Aim of the exercise →
Of the material below, only the lines from the line containing "decodeCommand 0x00000001#32 0#32" down to the line containing "configuration (40_axis_config) -/" belong in the answer, written out exactly.

Data for processing →
--*--
-- ==== Sys2Proof/Certificates/Slice0/Obligations.lean ====
section
/-! DEFINITION. The statements for the provers, in the order of the spec's files: encoding, the commands and entries, the agents, faults, readback, the whole machine, reset, and the host-side planner. -/

open Sys2Proof Sys2Proof.Machine

/-! ### Encoding (30_encoding) -/

/-- Decode and encode agree, for every instruction with an encoding (30_encoding R91, R93, R95, R96, R97). -/
def Obligations.DecodeOfEncode : Prop :=
  ∀ i : Instr, i.wf = true → decode (encode i) = .ok i

/-- What the decoder reads from a command is well formed, is no entry, and encodes back to the very word; the
operand too, unless the opcode ignores it (30_encoding R93, last row). -/
def Obligations.EncodeOfDecode : Prop :=
  ∀ (word arg : Word) (i : Instr), decodeCommand word arg = .ok i →
    i.wf = true ∧ i.isEntry = false ∧
      (if opField word ∈ [0x01#8, 0x02#8, 0x0B#8, 0x0C#8, 0x0E#8] then encode i = .command word 0
        else encode i = .command word arg)

/-- The illegal commands are exactly those with `RSV != 0` and those whose `OP` is 0x00, 0x0F, 0x14 to 0x1F or
0x21 to 0xFF, the all-zero word among them, and a step that runs one answers `ILLEGAL_COMMAND` and, its acceptance
aside, changes nothing but `FAULT_STICKY` (30_encoding R98). -/
def Obligations.IllegalCommandsAreRefused : Prop :=
  (∀ word arg : Word, (∃ e, decodeCommand word arg = .error e) ↔
      (word >>> 16 ≠ 0 ∨ (word &&& 0xFF = 0) ∨ (word &&& 0xFF = 0x0F)
        ∨ (0x14 ≤ (word &&& 0xFF).toNat ∧ (word &&& 0xFF).toNat ≤ 0x1F)
        ∨ (0x21 ≤ (word &&& 0xFF).toNat)))
    ∧ ∀ (s : State) (e : DecodeError), s.resetIn = false → s.due = [.cmd] →
        decodeCommand s.cmdWord s.cmdArg = .error e →
        ∃ t, step s = .next t ∧ Faulted (acceptCommand s) t .illegalCommand

/-- Words written out from the tables of the spec decode to the instructions they stand for: one of each family
(30_encoding R97, R103, R104). -/
def Obligations.SampleWordsDecode : Prop :=
  decodeCommand 0x00000001#32 0#32 = .ok (.enable 0)
    ∧ decodeCommand 0x00000106#32 0x00015F90#32 = .ok (.goRel 1 90000)
    ∧ decodeCommand 0x00000004#32 0xFFFFFC18#32 = .ok (.setReference 0 (-1000))
    ∧ decodeCommand 0x0000000D#32 0x000003E8#32 = .ok (.swingStart 0 1000)
    ∧ decodeCommand 0x00000110#32 0x00030005#32 = .ok (.seqWrite 1 5 ⟨true, .rev⟩ 0)
    ∧ decodeCommand 0x00000013#32 0x00000003#32 = .ok (.seqStart 0 3)
    ∧ decodeCommand 0x00000020#32 0x00000015#32 = .ok (.readReg 0 0x15 0)
    ∧ decodeEntry 0x02#8 = .ok .stepLoRev

/-! ### Axis configuration (40_axis_config) -/

/-- The wrap into `[0, 360)` changes an angle by whole turns only (00_scope R24, 41_discrete_motion R152). -/
def Obligations.WrapStaysInTheTurn : Prop :=
  ∀ q : Rat, 0 ≤ wrap360 q ∧ wrap360 q < 360 ∧ ∃ k : Int, wrap360 q = q - 360 * (k : Rat)

/-- `clamp_pw` (40_axis_config R124): between the bounds it is the floor, below 25 it is 25, above the field it
saturates; for a positive quotient floor and truncation agree, and what is not positive clamps to 25 either way.
Every speed setter that answers `OK` stores the clamp of a quotient. -/
def Obligations.ClampFollowsItsRule : Prop :=
  (∀ q : Rat,
    ((clampPw q : Nat) : Int) = min (2 ^ 32 - 1) (max 25 ⌊q⌋)
      ∧ (0 < q → ⌊q⌋ = Int.tdiv q.num (q.den : Int))
      ∧ (q ≤ 0 → clampPw q = 25 ∧ max 25 (Int.tdiv q.num (q.den : Int)) = 25))
    ∧ ∀ (s t : State) (axis : Byte) (k : Int) (i : Instr), s.Shaped →
      i ∈ [Instr.setSpeedPw axis k, .setSpeedSps axis k, .setSpeedRps axis k, .setSpeedRpm axis k] →
      exec i s = .next t → t.rspStatus = 0 → ∃ q : Rat, (t.ax axis.toNat).pw = clampPw q

/-- `ENABLE` and `DISABLE` complete on every axis in every state, and write only `AX_EN[a]` and `EN[a]`; their one
fault is an axis that does not exist, and they are the words `{16'b0, a, 0x01}` and `{16'b0, a, 0x02}` with any
operand (40_axis_config R120, R121). -/
def Obligations.EnableAndDisableComplete : Prop :=
  (∀ (s : State) (axis : Byte), s.Shaped → axis.toNat < s.inst.nAxes →
    (∃ t, exec (.enable axis) s = .next t ∧
      AxisCommandDid s t axis.toNat
        { s.ax axis.toNat with en := true, enPin := s.inst.enLevelOn }
        [⟨s.now, .en axis.toNat, s.inst.enLevelOn⟩] 0)
    ∧ (∃ t, exec (.disable axis) s = .next t ∧
      AxisCommandDid s t axis.toNat
        { s.ax axis.toNat with en := false, enPin := !s.inst.enLevelOn }
        [⟨s.now, .en axis.toNat, !s.inst.enLevelOn⟩] 0))
  ∧ (∀ (s : State) (axis : Byte), s.inst.nAxes ≤ axis.toNat →
    (∃ t, exec (.enable axis) s = .next t ∧ Faulted s t .badAxis)
    ∧ (∃ t, exec (.disable axis) s = .next t ∧ Faulted s t .badAxis))
  ∧ ∀ (axis : Byte) (arg : Word),
    decodeCommand (0#16 ++ axis ++ 0x01#8) arg = .ok (.enable axis)
    ∧ decodeCommand (0#16 ++ axis ++ 0x02#8) arg = .ok (.disable axis)

/-- `SET_DIRECTION` completes unless the sequencer owns the axis, and writes only `AX_DIR[a]` and `DIR[a]`
(40_axis_config R122). -/
def Obligations.SetDirectionCompletes : Prop :=
  ∀ (s : State) (axis : Byte) (dir : Dir), s.Shaped → axis.toNat < s.inst.nAxes →
    s.seqOwns axis.toNat = false →
    ∃ t, exec (.setDirection axis dir 0) s = .next t ∧
      AxisCommandDid s t axis.toNat
        { s.ax axis.toNat with
          dir := dir
          dirPin := if dir = .fwd then s.inst.dirLevelFwd else !s.inst.dirLevelFwd }
        [⟨s.now, .dir axis.toNat, if dir = .fwd then s.inst.dirLevelFwd else !s.inst.dirLevelFwd⟩] 0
--*--
Task answer →
  decodeCommand 0x00000001#32 0#32 = .ok (.enable 0)
    ∧ decodeCommand 0x00000106#32 0x00015F90#32 = .ok (.goRel 1 90000)
    ∧ decodeCommand 0x00000004#32 0xFFFFFC18#32 = .ok (.setReference 0 (-1000))
    ∧ decodeCommand 0x0000000D#32 0x000003E8#32 = .ok (.swingStart 0 1000)
    ∧ decodeCommand 0x00000110#32 0x00030005#32 = .ok (.seqWrite 1 5 ⟨true, .rev⟩ 0)
    ∧ decodeCommand 0x00000013#32 0x00000003#32 = .ok (.seqStart 0 3)
    ∧ decodeCommand 0x00000020#32 0x00000015#32 = .ok (.readReg 0 0x15 0)
    ∧ decodeEntry 0x02#8 = .ok .stepLoRev

/-! ### Axis configuration (40_axis_config) -/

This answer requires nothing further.